Should be possible to use the proper aggregated loss for early stopping

Question

Should be possible to use the proper aggregated loss for early stopping

johann-petrak opened this issue 3 years ago · comments

Currently there is no easy way to use the aggregated loss as used for optimization also for early stopping.

It is possible to define a function for the ES metric which can aggregate the per-head losses from the devset evaluation,
but for this, the global step and batch number parameters cannot be provided because they do not get passed to the check_stopping method. Also, that function would get applied to the already accumulated losses per head. If the
accumulation function is not linear, then the accfun of the accumulated losses would not be identical to the accumulated
accfun of the losses.

Not sure how to best make this work.

One option could be:

check in the Evaluator if the loss aggregation method is set
if yes, calculate the aggregated loss for all batches in the dev set, pass the batch
store the aggregated loss as "aggregated_loss" in the result for all heads (since there is nothing to store metrics over all heads)
add optional kw arg global step to Evaluator.eval
pass the last global step from training when evaluating in Trainer.train on the devset

Timo Moeller · Answer 1 · Fri Nov 12 2021 00:48:55 GMT+0800 (China Standard Time)

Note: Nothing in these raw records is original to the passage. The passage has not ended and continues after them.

/-- Store a frame in receive buffer `j` (R288). -/
def canBuf (n j : Nat) (x : CanRx) (s : State) : State :=
  let s := [F.canRxbHdr_IDE, F.canRxbHdr_RTR, F.canRxbHdr_FDF, F.canRxbHdr_BRS, F.canRxbHdr_ESI, F.canRxbHdr_DLC, F.canRxbHdr_FIDX,
    F.canRxbHdr_ID].foldl (fun s f => s.put f (bits x.hdr.toNat f.lo f.width) n j) s
  let s := (List.range 11).foldl (fun s i => s.put F.canRxbData_DATA (x.data.getD i 0).toNat n (11 * j + i)) (s.put F.canRxbTs_TK x.ts n j)
  let s := if s.on F.canRxbStat_ND n j then s.put F.canRxbStat_OVW 1 n j else s
  canIrq n ((s.put F.canRxbStat_ND 1 n j).put F.canEvt_RXB 1 n)

/-- A valid frame meets the filters in ascending index (R286). -/
def canSort (n ts : Nat) (fr : CanFrame) (s : State) : State :=
  let ident := if fr.ide then fr.ident.val else fr.ident.val / 2 ^ 18 * 2 ^ 18
  let len := if fr.rtr && !fr.fdf then 0 else dlcBytes fr.fdf fr.dlc
  let entry := fun (i : Nat) => CanRx.mk
    (wd (b2n fr.ide * 2 ^ 47 + b2n (fr.rtr && !fr.fdf) * 2 ^ 46 + b2n fr.fdf * 2 ^ 45 + b2n (fr.brs && fr.fdf) * 2 ^ 44
      + b2n (fr.esi && fr.fdf) * 2 ^ 43 + fr.dlc * 2 ^ 39 + i * 2 ^ 32 + ident)) ts
    (canWords (fr.data.take len ++ List.replicate (len - fr.data.length) 0))
  match (List.range 128).find? fun i => s.canMatch n fr ident i with
  | none => if s.on F.canCfg0_NOMATCH n then canFifo n (entry 127) s else s.bump F.canCnt_NOMATCH n
  | some i =>
    match s.eff F.canFltA_DEST (· == 3) n i with
    | 0 => canFifo n (entry i) s
    | 1 => canBuf n (s.fld F.canFltA_RXB n i) (entry i) s
    | _ => s

/-- A frame is acknowledged or received: LONE clears (R291).
(PRESUMED, log entry 61) -/
def canHeard (n : Nat) (s : State) : State :=
  (s.setCn n { s.cn n with heard := true }).put F.canStat_LONE 0 n

/-- The frame on the bus has failed: its buffer is tried again at a later start point, unless its request was withdrawn
(R284, R285). -/
def canDrop (n : Nat) (s : State) : State :=
  let x := s.cn n
  match x.bus with
  | none => s
  | some k =>
    let t := s.setCn n { x with bus := none, abort := false }
    if x.abort then t.put F.canTxCtl_TXREQ 0 n k else t

/-- The fault confinement state follows the counters (R290).
(PRESUMED, log entry 61) -/
def canState (n tec : Nat) (s : State) : State :=
  let old := s.fld F.canStat_FCS n
  let new := if tec > 255 then 2 else if tec ≥ 128 ∨ s.fld F.canStat_REC n ≥ 128 then 1 else 0
  let s := (s.put F.canStat_TEC (min tec 255) n).put F.canStat_FCS new n
  let s := if (old = 1) ≠ (new = 1) then s.put F.canEvt_EPASS 1 n else s
  let s := if old ≠ 1 ∧ new = 1 then s.setCn n { s.cn n with heard := false, lone := false } else s
  if old ≠ 2 ∧ new = 2 then
    let s := ((s.put F.canEvt_BOFF 1 n).bump F.canCnt_BUSOFF n).put F.canStat_BOREC 0 n
    canDrop n s
  else s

Hey @johann-petrak as usual we would be happy about your contributions but please be patient regarding getting our feedback, we are currently very busy with topics related to Haystack. If the solution is very encapsulated I could see it being reviewed and merged rather quickly though : )

Johann Petrak · Answer 2 · Fri Nov 12 2021 01:42:54 GMT+0800 (China Standard Time)

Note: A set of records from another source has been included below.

/-- A data frame, unless permission is wanting (R272). -/
def sendData (k e : Nat) (s : State) : State :=
  if !s.pdTxOk then s.bump F.pdCnt_TXINH
  else let (ws, s) := slotWords k s; pdEmit k e 1 ws s

/-- A claimant's spare slot (R273). -/
def sendClaim (k e : Nat) (s : State) : State :=
  if !s.on F.pdSlotA_CLAIM k then s
  else match s.fld F.pdSlotst_CLAIM k with
    | 0 => if s.pdTimed then s.put F.pdSlotst_CLAIM 1 k else s
    | 1 => if s.fld F.pdSlotst_QUIET k ≥ 2 then sendData k e s else s
    | 3 => sendData k e s
    | _ => s

/-- The slot carries a data frame of the node's each cycle: one of KIND 2, or a spare one whose claim is held (R272, R273). -/
def State.pdData (s : State) (k : Nat) : Bool :=
  s.pdKind k == 2 || (s.pdKind k == 4 && s.on F.pdSlotA_CLAIM k && s.fld F.pdSlotst_CLAIM k == 3)

/-- PADDOCK_SLOT_SEND: the start of slot `k` (R263). A node that is not aligned withholds its data frame (R272). -/
def pdSend (k : Nat) (s : State) : State :=
  if s.pdRole = 0 || s.pdMuted || s.fld F.pdCfg2_NSLOT ≤ k then s
  else if !s.pdTimed then (if s.pdData k then s.bump F.pdCnt_TXINH else s)
  else
    let (e, s) := pdLead k s
    if s.pd.sentSlots.contains k then s
    else match s.pdKind k with
      | 1 => sendRef k e s
      | 2 => sendData k e s
      | 4 => sendClaim k e s
      | _ => s

/-! ### Reception (R265, R266, R268, R271, R275) -/

/-- A frame is valid in a slot (R265). -/
def State.pdValid (s : State) (k : Nat) (c : PdFrame) : Bool :=
  c.crcOk && c.typ == (if s.pdKind k = 1 then 0 else 1) && c.slot == k && c.len == s.fld F.pdSlotA_LEN k && c.cnum == s.pd.cycle

/-- A copy's start pattern lies in the slot's window: within ±WIN bits of START + 64, the window's end being WIN bits after
the frame's (R265). -/
def State.inWindow (s : State) (k : Nat) (c : PdCopy) : Bool :=
  let due : Int := 40 * (s.pdBits k + s.fld F.pdCfg0_WIN - 64 : Nat)
  (due - c.ago).natAbs ≤ 40 * s.fld F.pdCfg0_WIN

/-- The frame that one channel brought in the window, and how many start patterns it brought outside every window. -/
def State.pdHeard (s : State) (k stray : Nat) (c : Option PdCopy) : Option PdFrame × Nat :=
  match c with
  | none => (none, stray)
  | some c => match readFrame c.line with
    | none => (none, stray)
    | some f => if s.inWindow k c then (some f, stray) else (none, stray + 1)

/-- Count what one channel brought. -/
def pdChannel (ch k : Nat) (x : Option PdFrame × Nat) (s : State) : State :=
  let s := s.bump F.pdCntAB_WIN ch 0 x.2
  match x.1 with
  | none => s.bump F.pdCntAB_MISS ch
  | some c =>
    let s := if !c.crcOk then s.bump F.pdCntAB_CRC ch else if c.cnum ≠ s.pd.cycle then s.bump F.pdCntAB_CNUM ch else s
    if s.pdValid k c then s else s.bump F.pdCntAB_MISS ch

/-- A back-off of 1 to 16 cycles in a slot begins (R271). -/
def pdBackoff (k : Nat) (s : State) : State :=
  let (n, s) := s.draw
  let g := Config.seed n
  let r := 1 + g.toNat % 16
  pdShowMode { s with pd := { s.pd with lfsr := g, boff := Tab.set 0 s.pd.boff k (s.tick + r * s.fld F.pdCfg0_CYC / 4) } }

/-- The node's own frame in slot `k` has no valid copy: a lone master and a claimant back off (R271, R273). -/
def pdCollide (k : Nat) (s : State) : State :=
  let s := (s.bump F.pdCnt_COLL).put F.pdEvt_COLL 1
  if k = 0 && s.on F.pdStat_ALONE then pdBackoff 0 s
  else if s.pdKind k = 4 then (pdBackoff k s).put F.pdSlotst_CLAIM 2 k
  else s

/-- The node is no longer lone, and acts by its ROLE (R271). -/
def endLone (s : State) : State :=
  if s.on F.pdStat_ALONE then
    let s := s.put F.pdStat_ALONE 0
    pdShowMode (pdAlign true { s with pd := { s.pd with boff := Tab.set 0 s.pd.boff 0 0 } })
  else s

/-- The accepted reference message of a cycle (R267, R268): the timing point passed `ago` 125 ps before now. The node's own
message gives it no time; one that comes from another node ends its lone mastership, and gives θ, which is no sample in a
cycle in which the node has sent one itself (R268, R271, R272). -/
def acceptRef (k ago : Nat) (c : PdFrame) (s : State) : State :=
  let own := s.pd.sentSlots.contains k && c.node == s.fld F.pdCfg0_NODE
  let s := (s.put F.pdStat_REFSLOT k).put F.pdStat_REFNODE c.node
  let s := if k = 0 then s else (s.bump F.pdCnt_BACKUP).put F.pdEvt_BACKUP 1
  let sent := s.pd.refSent
  let s := { s with pd := { s.pd with refSeen := true } }
  if own then s
  else
    let w := fun i => (c.payload.getD i 0).toNat
    let dist := ((s.fld F.pdCfg1_LOC : Int) - bits (w 2) 30 18).natAbs
    let anchor := ((s.tick * 32 : Nat) : Int) - ago - (dist / 125 : Nat) - (40 * (s.fld F.pdSlotA_START k + 64) : Nat)
    let s := endLone { s with pd := { s.pd with lastRef := some s.tick, anchor := anchor, anchorK := s.pd.cycle } }
    let trx : Int := Int.fdiv (s.total 0 - Int.fdiv (s.incOf 0 * ago) 32) 65536
    let t : Int := ((w 0 * 1000000000 * 65536 + bits (w 1) 0 46 : Nat) : Int) + Int.fdiv (dist * 65536) 1000
    let theta := trx - t
    let s := pdShow { s with pd := { s.pd with theta := theta } }
    if sent then s
    else ((List.range 8).filter fun r => s.refKind r == 2).foldl (fun s r => refSample r theta s) s

/-- A region's word `i` in the write buffer takes a stored word.
(DEDUCED, log entry 60) -/
def regionPut (r i : Nat) (v : Stored) (s : State) : State := s.setRaw (mgPlace (s.bufWord r (s.rg r).write i)) v

/-- A mapped receive slot arrives, with the payload of its valid copy or without one (R274, R275). -/
def mappedSlot (k : Nat) (c : Option PdFrame) (s : State) : State :=
  let r := s.fld F.pdSlotB_RGN k
  let o := s.fld F.pdSlotB_WOFS k
  let n := s.fld F.pdSlotA_LEN k
  let each := fun (f : Nat → State → State) (s : State) => (List.range n).foldl (fun s i => f i s) s
  let (s, arrived) := match c with
    | some c => (each (fun i s => regionPut r (o + i) (sealW (c.payload.getD i 0)) s) s, true)
    | none =>
      let s := (s.bump F.pdSlotst_MISS k).put F.pdEvt_SLOTMISS 1
      match s.eff F.pdSlotB_MISSV (· == 3) k with
      | 0 => (s, false)
      | 1 => (each (fun i s =>
          let x := memRead (mgPlace (s.bufWord r (s.rg r).front (o + i))) s
          regionPut r (o + i) (if x.1.bad then poisonW x.1.word else sealW x.1.word) x.2) s, true)
      | _ => (each (fun i s => regionPut r (o + i) (sealW 0) s) s, true)
  let s := if arrived then s.setRg r { s.rg r with slots := k :: (s.rg r).slots } else s
  let all := (List.range (s.fld F.pdCfg2_NSLOT)).filter fun j =>
    (s.pdKind j == 3 || s.pdKind j == 4) && s.on F.pdSlotB_MAP j && s.fld F.pdSlotB_RGN j == r
  if s.rgSrc r = 1 && s.rgSize r ≠ 0 && arrived && all.all fun j => (s.rg r).slots.contains j then
    completeSet r s.instN (s.setRg r { s.rg r with slots := [] })
  else s

/-- A spare slot that has held no valid frame for 8 consecutive cycles counts as free again (R273). -/
def State.slotFree (s : State) (k : Nat) : Bool := 8 ≤ s.fld F.pdSlotst_QUIET k

/-- A slot's valid copy, or its lack, is recorded, `new` where the slot began since the latest instant (R315); a held claim to a slot that is free again begins anew (R273, registers of
chapter 14). -/
def pdRecord (k : Nat) (va vb new : Bool) (c : Option PdFrame) (s : State) : State :=
  let s := s.put F.pdSlotst_CHV (b2n va + 2 * b2n vb) k
  let s := { s with pd := { s.pd with chA := s.pd.chA || va, chB := s.pd.chB || vb } }
  match c with
  | none =>
    let s := s.put F.pdSlotst_QUIET (min 15 (s.fld F.pdSlotst_QUIET k + 1)) k
    if s.slotFree k && s.fld F.pdSlotst_CLAIM k = 3 then s.put F.pdSlotst_CLAIM 1 k else s
  | some c =>
    let s := (s.put F.pdSlotst_QUIET 0 k).put F.pdSlotst_HOLDER c.node k
    let s := { s with pd := { s.pd with seen := s.pd.seen ||| BitVec.ofNat 64 (2 ^ c.node) } }
    if new && c.node = s.fld F.pdCfg0_NODE && !s.pd.sentSlots.contains k then { s with tw := { s.tw with ownNode := true } } else s

/-- PADDOCK_SLOT_RECEIVE: the end of slot `k`'s window (R265).
(DEDUCED, log entry 60) -/
def pdReceive (k : Nat) (rx : PdRx) (s : State) : State :=
  let kind := s.pdKind k
  if !s.pdTimed || s.fld F.pdCfg2_NSLOT ≤ k || kind = 0 then s
  else
    let (lag, s) := pdPass (5 * (s.fld F.pdSlotA_START k + s.pdBits k + s.fld F.pdCfg0_WIN)) s
    let ha := s.pdHeard k rx.strayA rx.a
    let hb := s.pdHeard k rx.strayB rx.b
    let s := pdChannel 1 k hb (pdChannel 0 k ha s)
    let agoOf := fun (c : Option PdCopy) => (c.map (·.ago)).getD 0
    let va := ha.1.any (s.pdValid k)
    let vb := hb.1.any (s.pdValid k)
    let s := if va && vb && ha.1 ≠ hb.1 then (s.bump F.pdCnt_DIFF).put F.pdEvt_DIFF 1 else s
    let useA := va && (!vb || agoOf rx.b ≤ agoOf rx.a)
    let c := if useA then ha.1 else if vb then hb.1 else none
    let begun : Int := ((s.tick * 32 : Nat) : Int) - lag - (40 * (s.pdBits k + s.fld F.pdCfg0_WIN) : Nat)
    let s := pdRecord k va vb (s.lastInst.all fun t => decide (((t * 32 : Nat) : Int) ≤ begun)) c s
    let sent := s.pd.sentSlots.contains k
    let own := fun (v : Bool) (c : Option PdFrame) => v && c.any fun c => c.node == s.fld F.pdCfg0_NODE
    let mine := own va ha.1 || own vb hb.1
    let s := if sent && !mine then pdCollide k s else s
    let s := if kind = 4 && s.on F.pdSlotA_CLAIM k then
        (if sent && mine then s.put F.pdSlotst_CLAIM 3 k
        else if !sent && c.isSome && s.fld F.pdSlotst_CLAIM k = 3 then s.put F.pdSlotst_CLAIM 1 k else s) else s
    let s := match kind, c with
      | 1, some c => if s.pd.refSeen || k > 3 then s else acceptRef k (agoOf (if useA then rx.a else rx.b) + lag) c s
      | _, _ => s
    if (kind = 3 || kind = 4) && s.on F.pdSlotB_MAP k then mappedSlot k c s else s

/-- PADDOCK_BACKOFF_END: the back-off in a slot ends once its cycles have passed (R271). -/
def pdBackoffEnd (k : Nat) (s : State) : State :=
  let t := Tab.get 0 s.pd.boff k
  if t = 0 then s
  else
    let s := passTo t s
    let s := pdShowMode { s with pd := { s.pd with boff := Tab.set 0 s.pd.boff k 0 } }
    if k = 0 && s.on F.pdStat_ALONE then s else s.put F.pdSlotst_CLAIM 1 k

/-- PADDOCK_LISTEN_TIMEOUT: LISTEN ms from enabling for a master, LISTEN ms without a valid reference message for another node
or an aligned one (R266, R269, R270).
(DEDUCED, log entry 60) -/
def pdListen (s : State) : State :=
  let role := s.pdActs
  let ms := s.fld F.pdCfg1_LISTEN * 250000
  let since := max s.pd.enabledAt (s.pd.lastRef.getD 0)
  if role = 0 || s.on F.pdStat_ALONE then s
  else if role = 5 then
    if !s.pd.started then
      let s := passTo (s.pd.enabledAt + ms) s
      pdShow (pdShowMode { s with pd := { s.pd with started := true } })
    else if s.on F.pdStat_ALIGN then pdAlign false (passTo (since + ms) s) else s
  else
    let s := passTo (since + ms) s
    let s := pdAlign false { s with pd := { s.pd with started := true, cands := [], boff := Tab.set 0 s.pd.boff 0 0 } }
    pdShow (pdShowMode ((s.put F.pdStat_ALONE 1).put F.pdEvt_ALONE 1))

/-- Alignment is confirmed by the message at BCLK cycle `pos`: a node that follows takes its cycle timing from it (R266). -/
def pdConfirm (pos : Nat) (c : PdFrame) (s : State) : State :=
  let anchor : Int := (pos * 40 : Nat) - (40 * (s.fld F.pdSlotA_START c.slot + 64) : Nat)
  let s := { s with pd := { s.pd with cands := [], anchor := anchor, anchorK := c.cnum, lastRef := some s.tick } }
  let s := if s.pdActs = 5 then s else { s with pd := { s.pd with started := true, cycle := c.cnum, theta := 1000 * 65536 } }
  pdShow (pdShowMode (pdAlign true (endLone s)))

/-- PADDOCK_REFERENCE_SEARCH: a start pattern at BCLK cycle `pos` with a header of TYPE 0 and SLOT 0 to 3 (R266).
(DEDUCED, log entry 60) -/
def pdSearch (pos : Nat) (line : List Bool) (s : State) : State :=
  match readFrame line with
  | none => s
  | some c =>
    if s.pdActs = 0 || s.on F.pdStat_ALIGN || c.typ ≠ 0 || c.slot > 3 then s
    else
      let s := passTo ((pos + 256) * 5 / 4) s
      let cyc := s.fld F.pdCfg0_CYC / 5
      let win := s.fld F.pdCfg0_WIN
      let near := fun (x : Cand) => x.pos + cyc ≤ pos + win && pos ≤ x.pos + cyc + win
      let put := fun (l : List Cand) (s : State) => { s with pd := { s.pd with cands := l } }
      match s.pd.cands.find? near with
      | some x =>
        if !c.crcOk then put (s.pd.cands.map fun y => if y = x then ⟨pos, 0⟩ else y) s
        else if x.n + 1 < 4 then put (s.pd.cands.map fun y => if y = x then ⟨pos, x.n + 1⟩ else y) s
        else pdConfirm pos c s
      | none =>
        let x : Cand := ⟨pos, b2n c.crcOk⟩
        put ((if s.pd.cands.length ≥ 4 then s.pd.cands.drop 1 else s.pd.cands) ++ [x]) s

/-- The node listens afresh, and claims no slot (R273, R277).
(DESIGN CHOICE, log entry 106) -/
def pdRestart (s : State) : State :=
  let s := pdAlign false { s with pd := { lfsr := s.pd.lfsr, scr := s.pd.scr, enabledAt := s.tick } }
  let s := (List.range 1024).foldl (fun s k => (s.put F.pdSlotst_CLAIM 0 k).put F.pdSlotst_QUIET 0 k) (s.put F.pdStat_ALONE 0)
  pdShow (pdShowMode (s.put F.pdStat_MODE 0))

I have a solution for this and quite a number of other things in some code I copy-pasted because I needed to use it quite quickly for myself.
I can definitely provide a PR for this after I have completed the work here for my own deadlines in the next couple of weeks.
The implementation would basically just use a slightly modified evaluator class, also inside the train method, and a predefined metric "aggregated-loss" or similar in addition to "loss" which gets copied into the evaluation results for all heads (since the return value is a list of per-head result dicts).

stale · Answer 3 · Sat Mar 12 2022 19:39:31 GMT+0800 (China Standard Time)

This issue has been automatically marked as stale because it has not had recent activity. It will be closed in 21 days if no further activity occurs.